Kenali Beda WFH dan Remote Working

Last update on .

Dalam masa pandemi, kerja jarak jauh menjadi tren yang berlangsung. Ada perbedaan istilah dan jenis kerja yang diberlakukan yakni work from home (WFH) dan remote working. Sejak pandemi berlangsung, sebagian besar perusahaan memang menerapkan aturan WFH.

 

Di lain sisi, beberapa perusahaan yang lain menerapkan konsep remote working kepada para pegawainya. WFH dan remote working ini ternyata menjadi dua konsep kerja yang berbeda. Ingin tahu perbedaannya? Mari simak rangkuman Karirgogo.com berikut.

 

Work From Home

 

WFH adalah fasilitas yang diberikan oleh perusahaan. Fasilitas WFH ini mengizinkan Anda untuk bekerja dari rumah selama beberapa hari dalam satu minggu. Fasilitas WFH ini dapat digunakan untuk untuk sekedar mengganti suasana dari suasana kantor atau menyelesaikan beberapa pekerjaan dengan lebih terfokus.

 

Walaupun bekerja dari rumah, Anda akan tetap tunduk pada aturan perusahaan. Misalnya, tetap dapat dihubungi selama jam kerja. Masing-masing perusahaan memiliki aturan yang berbeda-beda mengenai WFH tersebut. Sebagian perusahaan menetapkan berapa lama batas hari seorang karyawan bisa mengambil WFH.

 

Kini, beberapa perusahaan menerapkan sistem WFH secara bergantian kepada para karyawannya. Sistem ini diterapkan agar perusahaan dapat berjalan dengan tetap memperhatikan protokol kesehatan pencegahan COVID-19. Di luar itu, beberapa perusahaan ada juga yang masih mempertahankan kebijakan untuk seluruh karyawan.

 

Remote Working

 

Jauh sebelum pandemi berlangsung, remote working sudah banyak dilakukan di berbagai kalangan, khususnya bagi para freelancer.
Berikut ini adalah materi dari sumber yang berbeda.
-- ==== Sys2Proof/Machine/HostModel.lean ====
section
/-! DEFINITION. The host of the block (spec/41_spu_ram.md R150, R151, 44_control.md R290 to R299): the state it keeps,
its events, its control groups, its duties and the streams it can issue. None of it is block state (00_scope.md R6), and
no rule of the block reads it. What spec/ leaves OPEN is an argument (`HostLaws`), with the spec's defaults beside it. -/

namespace Sys2Proof.Machine

/-! The block as the host meets it: it performs what the host issues, and the host reads its registers. -/

/-- The block after one transaction of the host; a halted block has no step and stays as it is (60_exceptions.md
R313). -/
def State.perform (s : State) (i : Instr) : State :=
  match step (s.issue (encode i)) with
  | .next t => t
  | .fault _ => s
  | .refused _ => s

/-- The block after a list of transactions. -/
def State.performAll (s : State) (is : List Instr) : State := is.foldl State.perform s

/-- What ENVX of a voice reads as (R251). -/
def State.envx (s : State) (v : VoiceIx) : Half := envxRead (s.voice v).level

/-! Parameters. A value outside its range never reaches the host's state: `RawParams.validate` rejects it (R299). -/

/-- A parameter of the range [0, 127]: volume or pan (R295). -/
abbrev Param7 := Fin 128

/-- The parameters in force. The envelope's are its register fields, each as wide as its range (10_state.md R24). -/
structure Params where
  sampleRate : Nat
  baseNote : Int
  pitchstepUp : Nat
  pitchstepDown : Nat
  /-- The configured range of the pitch-bend, in no unit the spec gives (N34). -/
  bendRange : Rat
  volume : Param7
  pan : Param7
  adsr : AdsrFields
  deriving DecidableEq

/-- The eleven envelope parameters as they arrive from outside. -/
structure RawAdsr where
  attackIsExp : Int
  attackShift : Int
  attackStep : Int
  decayShift : Int
  sustainLevel : Int
  sustainIsExp : Int
  sustainDec : Int
  sustainShift : Int
  sustainStep : Int
  releaseIsExp : Int
  releaseShift : Int
  deriving DecidableEq, Repr

/-- The parameters as they arrive from outside. -/
structure RawParams where
  sampleRate : Int
  baseNote : Int
  pitchstepUp : Int
  pitchstepDown : Int
  bendRange : Rat
  volume : Int
  pan : Int
  adsr : RawAdsr
  deriving DecidableEq

/-- The ranges for which spec/ states none (log entry 18), of parameters and of the pitch-bend value: OPEN. One range
for both pitch steps: DESIGN CHOICE, log entry 23. -/
structure OpenRanges where
  sampleRate : Nat → Bool
  baseNote : Int → Bool
  pitchstep : Nat → Bool
  bendRange : Rat → Bool
  bend : Rat → Bool

/-- Every parameter is in its range. Volume, pan and the envelope's fields are by their types (R295, 10_state.md
R24). -/
def Params.inRange (ranges : OpenRanges) (p : Params) : Bool :=
  ranges.sampleRate p.sampleRate && ranges.baseNote p.baseNote && ranges.pitchstep p.pitchstepUp &&
    ranges.pitchstep p.pitchstepDown && ranges.bendRange p.bendRange

/-- An integer in `0 .. n-1`, or none. -/
def inRange (n : Nat) (a : Int) : Option (Fin n) :=
  if h : 0 ≤ a ∧ a < n then some ⟨a.toNat, by omega⟩ else none

/-- An integer that `w` bits hold, or none. -/
def inField (w : Nat) (a : Int) : Option (BitVec w) := (inRange (2 ^ w) a).map BitVec.ofFin

/-- An integer that is not negative, or none. -/
def natural (a : Int) : Option Nat := if 0 ≤ a then some a.toNat else none

/-- The range check of the envelope parameters (10_state.md R24). -/
def RawAdsr.validate (r : RawAdsr) : Option AdsrFields := do
  let am ← inField 1 r.attackIsExp
  let ash ← inField 5 r.attackShift
  let ast ← inField 2 r.attackStep
  let ds ← inField 4 r.decayShift
  let sl ← inField 4 r.sustainLevel
  let sm ← inField 1 r.sustainIsExp
  let sd ← inField 1 r.sustainDec
  let ss ← inField 5 r.sustainShift
  let st ← inField 2 r.sustainStep
  let rm ← inField 1 r.releaseIsExp
  let rs ← inField 5 r.releaseShift
  return ⟨am, ash, ast, ds, sl, sm, sd, ss, st, rm, rs⟩

/-- The parameters as the host's types hold them, or none where one does not fit its type. A negative sample rate or
pitch step fits none: DESIGN CHOICE, log entry 23. -/
def RawParams.typed (r : RawParams) : Option Params := do
  let rate ← natural r.sampleRate
  let up ← natural r.pitchstepUp
  let down ← natural r.pitchstepDown
  let volume ← inRange 128 r.volume
  let pan ← inRange 128 r.pan
  let adsr ← r.adsr.validate
  return ⟨rate, r.baseNote, up, down, r.bendRange, volume, pan, adsr⟩

/-- The range check at the boundary (R299): all of the parameters, or none where one is outside its range. -/
def RawParams.validate (ranges : OpenRanges) (r : RawParams) : Option Params :=
  r.typed.filter (Params.inRange ranges)

/-! The host's state. -/

/-- What the host has recorded of a voice: the note it plays, and whether it is still held. -/
structure HostNote where
  note : Int
  held : Bool
  deriving DecidableEq, Repr

/-- How far the loading of a sample has come (70_reset_and_hazards.md R342, steps 2 and 3). -/
inductive SampleStage where
  | none | written | terminated
  deriving DecidableEq, Repr

/-- The host's own state (R150, R292 to R299): none of it is the block's. -/
structure HostState where
  params : Params
  /-- The pitch-bend value last received, in no unit the spec gives (N34). -/
  bend : Rat
  /-- `currentSampleBlockCount`: the number of blocks the last `writeSample` placed (R150); only `writeSample` sets
  it. -/
  blockCount : BlockCount
  /-- The byte address the sample starts at. -/
  sampleStart : Nat
  /-- How far the loading of the sample has come. -/
  stage : SampleStage
  /-- Whether the MasterMix initialization of R298 has been issued. -/
  initialized : Bool
  /-- What is recorded of each voice. -/
  notes : Vector (Option HostNote) 24
  deriving DecidableEq

/-- The host at power-on: no sample placed, nothing initialized, no note recorded, the bend value `bend`. -/
def HostState.start (params : Params) (bend : Rat) : HostState where
  params := params
  bend := bend
  blockCount := 0
  sampleStart := 0
  stage := .none
  initialized := false
  notes := Vector.replicate 24 none

/-- Everything of the host's state that came from outside is in its range: what the check of R299 is for. -/
def HostState.inRange (ranges : OpenRanges) (h : HostState) : Bool :=
  h.params.inRange ranges && ranges.bend h.bend

/-- The host at power-on with the parameters and the bend value given from outside; none where one of them is outside
its range (R299). -/
def HostState.boot (ranges : OpenRanges) (raw : RawParams) (bend : Rat) : Option HostState :=
  (raw.validate ranges).bind fun params =>
    if ranges.bend bend then some (HostState.start params bend) else none

/-! The OPEN laws. -/

/-- What `PitchLaw` maps (R294). -/
structure PitchInputs where
  sampleRate : Nat
  baseNote : Int
  note : Int
  bend : Rat
  bendRange : Rat
  pitchstepUp : Nat
  pitchstepDown : Nat
  deriving DecidableEq

/-- The OPEN host functions (R294, R295, R296), the parameter MASTER_VOL (R298) and the open ranges. `panLaw` and
`masterVol` give bits 14:0 of a volume register, whose bit 15 is clear. `voiceAlloc` is given what ENVX of each voice
reads as. -/
structure HostLaws where
  pitchLaw : PitchInputs → Half
  panLaw : Param7 → Param7 → BitVec 15 × BitVec 15
  voiceAlloc : HostState → (VoiceIx → Half) → Option VoiceIx
  masterVol : BitVec 15
  ranges : OpenRanges

/-- The volume register value with bits 14:0 given and bit 15 clear (30_encoding.md R101). -/
def fixedVolume (x : BitVec 15) : Half := (0 : BitVec 1) ++ x

/-- The inputs of `PitchLaw` for a note. -/
def HostState.pitchInputs (h : HostState) (note : Int) : PitchInputs :=
  ⟨h.params.sampleRate, h.params.baseNote, note, h.bend, h.params.bendRange, h.params.pitchstepUp,
    h.params.pitchstepDown⟩

/-! Events (R291 to R293, R297). -/

/-- An event of R291; control changes and velocities have no effect. A note is any integer, and no event of a note is
rejected: DESIGN CHOICE, log entry 24. -/
inductive Event where
  | noteOn (note : Int) (velocity : Nat)
  | noteOff (note : Int)
  | pitchBend (bend : Rat)
  | controlChange (controller value : Nat)
  deriving DecidableEq

/-- The host plays `note` on voice `v`. -/
def HostState.recordNote (h : HostState) (v : VoiceIx) (note : Int) : HostState :=
  { h with notes := h.notes.set v (some ⟨note, true⟩) }

/-- The group of a note-on on voice `v` (R292). -/
def noteOnGroup (laws : HostLaws) (h : HostState) (v : VoiceIx) (note : Int) : List Instr :=
  [.wrPitch (vsel v) (laws.pitchLaw (h.pitchInputs note))]
    ++ pseudoVol v (fixedVolume (laws.panLaw h.params.volume h.params.pan).1)
      (fixedVolume (laws.panLaw h.params.volume h.params.pan).2)
    ++ pseudoAdsr v h.params.adsr
    ++ [.wrSaddr (vsel v) (redirect h.blockCount h.sampleStart)]
    ++ pseudoKeyon v

/-- The voices the host has recorded as holding `note`, in ascending order: DESIGN CHOICE of the order in which a
note-off keys them off, log entry 21. -/
def HostState.holding (h : HostState) (note : Int) : List VoiceIx :=
  allVoices.filter fun v => decide (h.notes[v] = some ⟨note, true⟩)

/-- A note-off releases the record of every voice that holds the note. -/
def HostState.releaseNote (h : HostState) (note : Int) : HostState :=
  { h with notes := h.notes.map fun r => if r = some ⟨note, true⟩ then some ⟨note, false⟩ else r }

/-- The retuning of one voice (R297): nothing where no note is recorded. -/
def retune (laws : HostLaws) (h : HostState) (v : VoiceIx) : List Instr :=
  match h.notes[v] with
  | none => []
  | some n => [.wrPitch (vsel v) (laws.pitchLaw (h.pitchInputs n.note))]

/-- The group an event issues and the host's state after it. A pitch-bend retunes the voices in ascending order (DESIGN
CHOICE, log entry 21); one whose value is outside its range is rejected and has no effect (R299, log entry 18). -/
def onEvent (laws : HostLaws) (envx : VoiceIx → Half) (h : HostState) : Event → List Instr × HostState
  | .noteOn note _ =>
    match laws.voiceAlloc h envx with
    | none => ([], h)
    | some v => (noteOnGroup laws h v note, h.recordNote v note)
  | .noteOff note => ((h.holding note).flatMap pseudoKeyoff, h.releaseNote note)
  | .pitchBend b =>
    if laws.ranges.bend b then (allVoices.flatMap (retune laws { h with bend := b }), { h with bend := b }) else ([], h)
  | .controlChange _ _ => ([], h)

/-- The groups of a block's events, in arrival order (R291). -/
def onEvents (laws : HostLaws) (envx : VoiceIx → Half) : HostState → List Event → List (List Instr) × HostState
  | h, [] => ([], h)
  | h, e :: es =>
    ((onEvent laws envx h e).1 :: (onEvents laws envx (onEvent laws envx h e).2 es).1,
      (onEvents laws envx (onEvent laws envx h e).2 es).2)

/-- `processBlock` (R291) with the block in state `s`: the events, then `n` TICKs. The events see ENVX as it reads at
the start (R290, the voice-state read; log entry 12). -/
def processBlock (laws : HostLaws) (s : State) (h : HostState) (events : List Event) (n : Nat) :
    List Instr × HostState :=
  ((onEvents laws s.envx h events).1.flatten ++ pseudoTick n, (onEvents laws s.envx h events).2)

/-! Control groups. -/

/-- The MasterMix initialization (R298). -/
def initMasterMix (masterVol : BitVec 15) : List Instr :=
  [.wrMvoll (fixedVolume masterVol), .wrMvolr (fixedVolume masterVol), .wrEvoll 0, .wrEvolr 0, .wrExtvoll 0,
    .wrExtvolr 0]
Berbeda dengan WFH, remote working memberikan kebebasan untuk tidak terikat dengan aturan perusahaan. Hal ini karena Anda dapat bekerja secara jarak jauh tanpa harus ke kantor sama sekali.

 

Bekerja jarak jauh membutuhkan serangkaian kemampuan, sumber daya, dan keterampilan yang berbeda. Anda harus memiliki rasa inisiatif dan kemampuan manajemen waktu yang sangat baik. Remote working membebaskan Anda untuk mengatur bagaimana lingkungan kerja yang diinginkan. Selain itu, Anda dapat menciptakan lingkungan atau ruang kerja sesuai dengan kebutuhan.

 

Lazimnya, remote working dilakukan oleh para freelancer yang memiliki klien jauh dari tempat tinggalnya. Dengan sistem ini, sebagian besar komunikasi dilakukan secara digital melalui email, telepon atau panggilan video. Pelaku remote working sangat bergantung dengan berbagai aplikasi produktivitas, misalnya Google Suite, Slack, atau beragam aplikasi lainnya.

 

Perbedaan WFH dan Remote Working

 

Perbedaan konsep WFH dan remote working terletak pada keterikatan pekerja terhadap kantornya. Pekerja WFH tetap terikat pada aturan-aturan yang diberikan oleh perusahaan. Sedangkan remote working lebih fleksibel. WFH dapat dilakukan apabila tempat kerja Anda memang memfasilitasi karyawannya untuk bisa bekerja dari rumah.

 

Akan tetapi, Anda tetap harus mengikuti aturan yang berlaku di tempat kerja. Sedangkan, remote working memberikan Anda keleluasaan lebih banyak dalam bekerja. Anda  bekerja dari mana saja tanpa harus datang ke kantor sewaktu-waktu. Kebebasan ini membuat Anda dapat bekerja untuk banyak pihak dalam satu waktu. Namun, fleksibilitas ini juga menuntut Anda untuk dapat mengatur waktu sebaik mungkin.

 

Sebagian besar perusahaan kini menyadari bahwa kegiatan operasional masih dapat berjalan meskipun para pegawai bekerja dari rumah. Selain itu, WFH menjadi satu-satunya jalan untuk tetap menjalankan operasional seiring menjalankan protokol kesehatan.